Eishockey

Eisbären verlieren mit 2:5 gegen Ingolstadt

Die Eisbären Berlin haben am Freitagabend das zweite Heimspiel in Folge verloren. Das Team unterlag Ingolstadt mit 2:5.

Für Marco Janzen wurde es ein ganz besonderer Abend. Eigentlich hatte er sich nur eine Karte für das Spiel des EHC Eisbären gegen den ERC Ingolstadt gekauft. Doch nach ihrer Eröffnung im Jahr 2008 erwartete die Mercedes-Benz Arena bei eben jener Partie aus der Deutschen Eishockey Liga (DEL) ihren zehnmillionsten Besucher, und der war Marco Janzen. Den Puck zum Ehrenbully durfte er dafür einwerfen, und er durfte mit Peter John Lee, dem Manager der Eisbären, sowie Stefan Ustorf, dem Sportlichen Leiter, das Spiel in der Loge der Berliner verfolgen.

Bei so einer Überraschung wird ein Ergebnis schnell zweitrangig, gar nicht so unpassend, denn Janzen wurde diesbezüglich nicht verwöhnt. Mit 2:5 (1:1, 1:1, 0:3) unterlag der Tabellenführer den Oberbayern vor 12.617 Fans. Der EHC bleibt jedoch Spitze, weil Verfolger ¬Iserlohn ¬seine Partie in Krefeld verlor.

Es war ein schwieriger Abend für die Berliner. Nach der derben Schiedsrichterschelte von Trainer Uwe Krupp am vergangenen Wochenende wirkte es, als wollte die gestreifte Zunft zurückschlagen und sorgte für reichlich Gedränge auf der Eisbären-Strafbank. In doppelter Unterzahl gerieten die Berliner dann auch in Rückstand durch Patrick McNeill (10.). Zerfahren ging es weiter, vieles blieb Stückwerk, einiges sah etwas verkrampft aus. „Man merkte, dass Ingolstadt jeden Punkt braucht“, sagte Stürmer Spencer Machacek. Die Bayern kämpfen im Mittelfeld verbissen um den Einzug in das Play-off.
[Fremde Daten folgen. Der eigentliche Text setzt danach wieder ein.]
/-- Take a charge from the hawk of core `h` for the device context of core `p` (R353, R358). -/
def State.payFor (s : State) (p h n : Nat) : State :=
  if h = p then s.pay p 0 n
  else
    let left := (s.core h).power.tokens * 1024 + (s.core h).power.frac - n
    let s1 := s.modCore h fun c => { c with power := { c.power with tokens := left / 1024, frac := left % 1024 } }
    match (s.core p).place with
    | some pl => { s1 with enctx := put (4 * pl.part) (look 0 (4 * pl.part) s1.enctx + n) s1.enctx }
    | none => s1

/-! ## Barriers as far as the end of a strand needs them (R211, R289) -/

/-- The instance that a core runs, with its number. -/
def State.instOf (s : State) (p : Nat) : Option (Nat × Instance) :=
  match (s.core p).place with
  | none => none
  | some pl =>
    match find pl.inst s.insts with
    | none => none
    | some i => some (pl.inst, i)

/-- The parcel-relative number of a placed core. -/
def State.relOf (s : State) (p : Nat) : Nat :=
  match (s.core p).place with
  | some pl => pl.rel
  | none => 0

/-- Every BWAIT of a core on group `g` that has not ended ends with a status (R288, R289, R291). -/
def Core.endBwaits (c : Core) (g status : Nat) : Core :=
  { c with strands := c.strands.map fun t => match t.2.wait with
    | some w => (match w.kind with
      | .bwait g' due none =>
        if g' = g then (t.1, { t.2 with wait := some { w with kind := .bwait g' due (some status) } }) else t
      | _ => t)
    | none => t }

/-- Withdraw a core's arrival at group `g`, which is not group 0 (R289). -/
def State.withdraw (s : State) (p g : Nat) : State :=
  match s.instOf p with
  | none => s
  | some (n, i) =>
    let x := i.group g
    let r := s.relOf p
    (s.modInst n fun j => j.setGroup g { x with arr := delNat r x.arr, arrBy := del r x.arrBy, gone := some s.now }).modCore p
      fun c => c.endBwaits g 2

/-- The load of an LDS that ends without it: withdrawn before it was performed, or left with its ring entry and without a register
(R211, R272). That entry, until it is completed or failed, still holds the later operations of its strand as R473 states of every entry: R129 says
that an expired LDS orders nothing, and no rule says which holds for its entry (DESIGN CHOICE, log entry 78). -/
def Core.dropLds (c : Core) (id : Nat) : Core :=
  { c with
    ops := c.ops.filter fun o => !(o.kind = .lds && decide (o.id = id))
    sup := { c.sup with snags := c.sup.snags.map fun g => match g.owner with
      | .op o => if o.kind = .lds && decide (o.id = id) then { g with owner := .op { o with row := none } } else g
      | .engine _ _ => g } }

/-- The load of a wait that is left, when the wait is an LDS. -/
def State.dropLoad (s : State) (p : Nat) (w : Wait) : State :=
  match w.kind with
  | .lds id _ _ => s.modCore p (·.dropLds id)
  | _ => s

/-- A strand leaves its wait for good: the load of an LDS is not performed and writes no register (R211). -/
def State.leaveLds (s : State) (p k : Nat) : State :=
  match (s.strand p k).wait with
  | some w => s.dropLoad p w
  | none => s
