-- ==== Sys2Proof/Machine/MemPerform.lean ====
section
/-! DEFINITION. How an issued memory operation is performed or becomes a ring entry; page walks; the end of waits (R98 to R124,
R272, R279, R410, R421, R432 to R434). -/

namespace Sys2Proof.Machine

/-! ## The snag ring (R432 to R434) -/

/-- Ring entry `i` belongs to a pending run. -/
def Core.ringUsed (c : Core) (i : Nat) : Bool := c.sup.snags.any fun g => decide (g.idx ≤ i) && decide (i < g.idx + g.len)

/-- The lowest run of `n` free entries (R434). -/
def Core.freeRun (c : Core) (n : Nat) : Option Nat :=
  (List.range (257 - n)).find? fun i => (List.range n).all fun j => !c.ringUsed (i + j)

/-- KIND of an entry (R433). -/
def AccKind.code : AccKind → Nat
  | .load => 0
  | .lds => 1
  | .store => 2
  | .stf => 3
  | .feclr => 4
  | .atomic => 5
  | .reduction => 6
  | .mxq => 7
  | .table => 0
  | .acc => 2

/-- The 32-bit lanes that a range of row bits lies in, as LMASK. -/
def lmask (bit width : Nat) : Nat :=
  ofBitsSet ((List.range 16).filter fun i => decide (32 * i < bit + width) && decide (bit < 32 * i + 32))

/-- Word 0 of a pending entry (R433). -/
def snagWord0 (cont : Bool) (cause strand kind row lm sz ord seq : Nat) : Nat :=
  2 ^ 63 + (if cont then 2 ^ 62 else 0) + cause * 2 ^ 56 + strand * 2 ^ 52 + kind * 2 ^ 48 + row * 2 ^ 38 + lm * 2 ^ 22 +
    sz * 2 ^ 19 + ord * 2 ^ 16 + seq % 2 ^ 16

/-- Four words as the bytes of an entry. -/
def entryBytes (w0 w1 w2 w3 : Nat) : List Byte := natBytes 8 w0 ++ natBytes 8 w1 ++ natBytes 8 w2 ++ natBytes 8 w3

/-- DATA of an entry: zero-extended store data or operand, or the scale's address (R433). -/
def MemOp.snagData (o : MemOp) : Nat :=
  match o.kind with
  | .mxq => o.sva.toNat
  | .store => o.data.toNat % 2 ^ (8 * o.bytes)
  | .stf => o.data.toNat % 2 ^ (8 * o.bytes)
  | .atomic => o.data.toNat % 2 ^ (8 * o.bytes)
  | .reduction => o.data.toNat % 2 ^ (8 * o.bytes)
  | _ => 0

/-- The entries of a faulted operation: the first and its continuations (R433). -/
def MemOp.snagEntries (o : MemOp) (cause seq : Nat) : List (List Byte) :=
  let row := o.row.getD 0
  let lm := if o.row.isSome then lmask o.bit o.width else 0
  let first := entryBytes (snagWord0 false cause o.strand o.kind.code row lm o.sz o.ord seq) o.va.toNat o.snagData
    (o.pc.toNat % 2 ^ 57)
  let cont := snagWord0 true 0 0 0 0 0 0 0 seq
  match o.kind with
  | .atomic => if o.aop = 9 then [first, entryBytes cont (o.cmp.toNat % 2 ^ (8 * o.bytes)) 0 0] else [first]
  | .mxq =>
    let w (i : Nat) : Nat := leNat ((o.codes.drop (8 * i)).take 8)
    if o.bytes = 32 then [first, entryBytes cont (w 0) (w 1) (w 2), entryBytes cont (w 3) o.scale.toNat 0]
    else [first, entryBytes cont (w 0) (w 1) 0, entryBytes cont 0 o.scale.toNat 0]
  | _ => [first]

/-- A pending run is made: its bytes, the counters, SLEEP event 2 and cause 22 (R434). None when no run is free. -/
def State.pushSnag (s : State) (p : Nat) (owner : SnagOwner) (cause : Nat) (addr : Word) (entries : List (List Byte)) :
    Option State :=
  match (s.core p).freeRun entries.length with
  | none => none
  | some i =>
    let bs := entries.flatten
    let a := s.ringLoc p i
    let s1 := (s.logUndo p a bs.length).store a bs
    some (s1.modCore p fun c =>
      let g : Snag := { idx := i, len := entries.length, owner := owner, cause := cause, addr := addr, made := s.now,
                        stops := s.stopTicks p }
      { c with sup := { c.sup with
          snags := c.sup.snags ++ [g], made := (c.sup.made + 1) % 2 ^ 16,
          snagPend := c.sup.snagPend + (if c.sup.snage then 1 else 0) } }.wake 0 2)

/-- The operation leaves the list of operations in flight. -/
def State.dropOp (s : State) (p : Nat) (o : MemOp) : State :=
  s.modCore p fun c => { c with ops := c.ops.filter fun x => !(decide (x.id = o.id) && decide (x.elem = o.elem)) }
Dennoch drehten die Eisbären die Partie. Ausgerechnet Rückkehrer Mark Bell traf nach einem Jahr Verletzungspause nach Vorlage von Machacek zum 1:1 (13.), eine Flugeinlage in Netz garnierte seinen Treffer. Reihenkollege Sven Ziegler erzielte die Führung (24). Der vierte Sieg im vierten Saisonduell schien zum Greifen nah. Doch die Berliner fanden ihren Rhythmus einfach nicht, viele Unachtsamkeiten verschafften Torhüter Petri Vehanen ordentlich Beschäftigung. Gegen Brandon Buck hatte der Finne dabei drei Mal das Nachsehen (41., 48., 56.). Wenigstens Marco Janzen hatte trotzdem sein ¬großes Erlebnis an diesem Abend.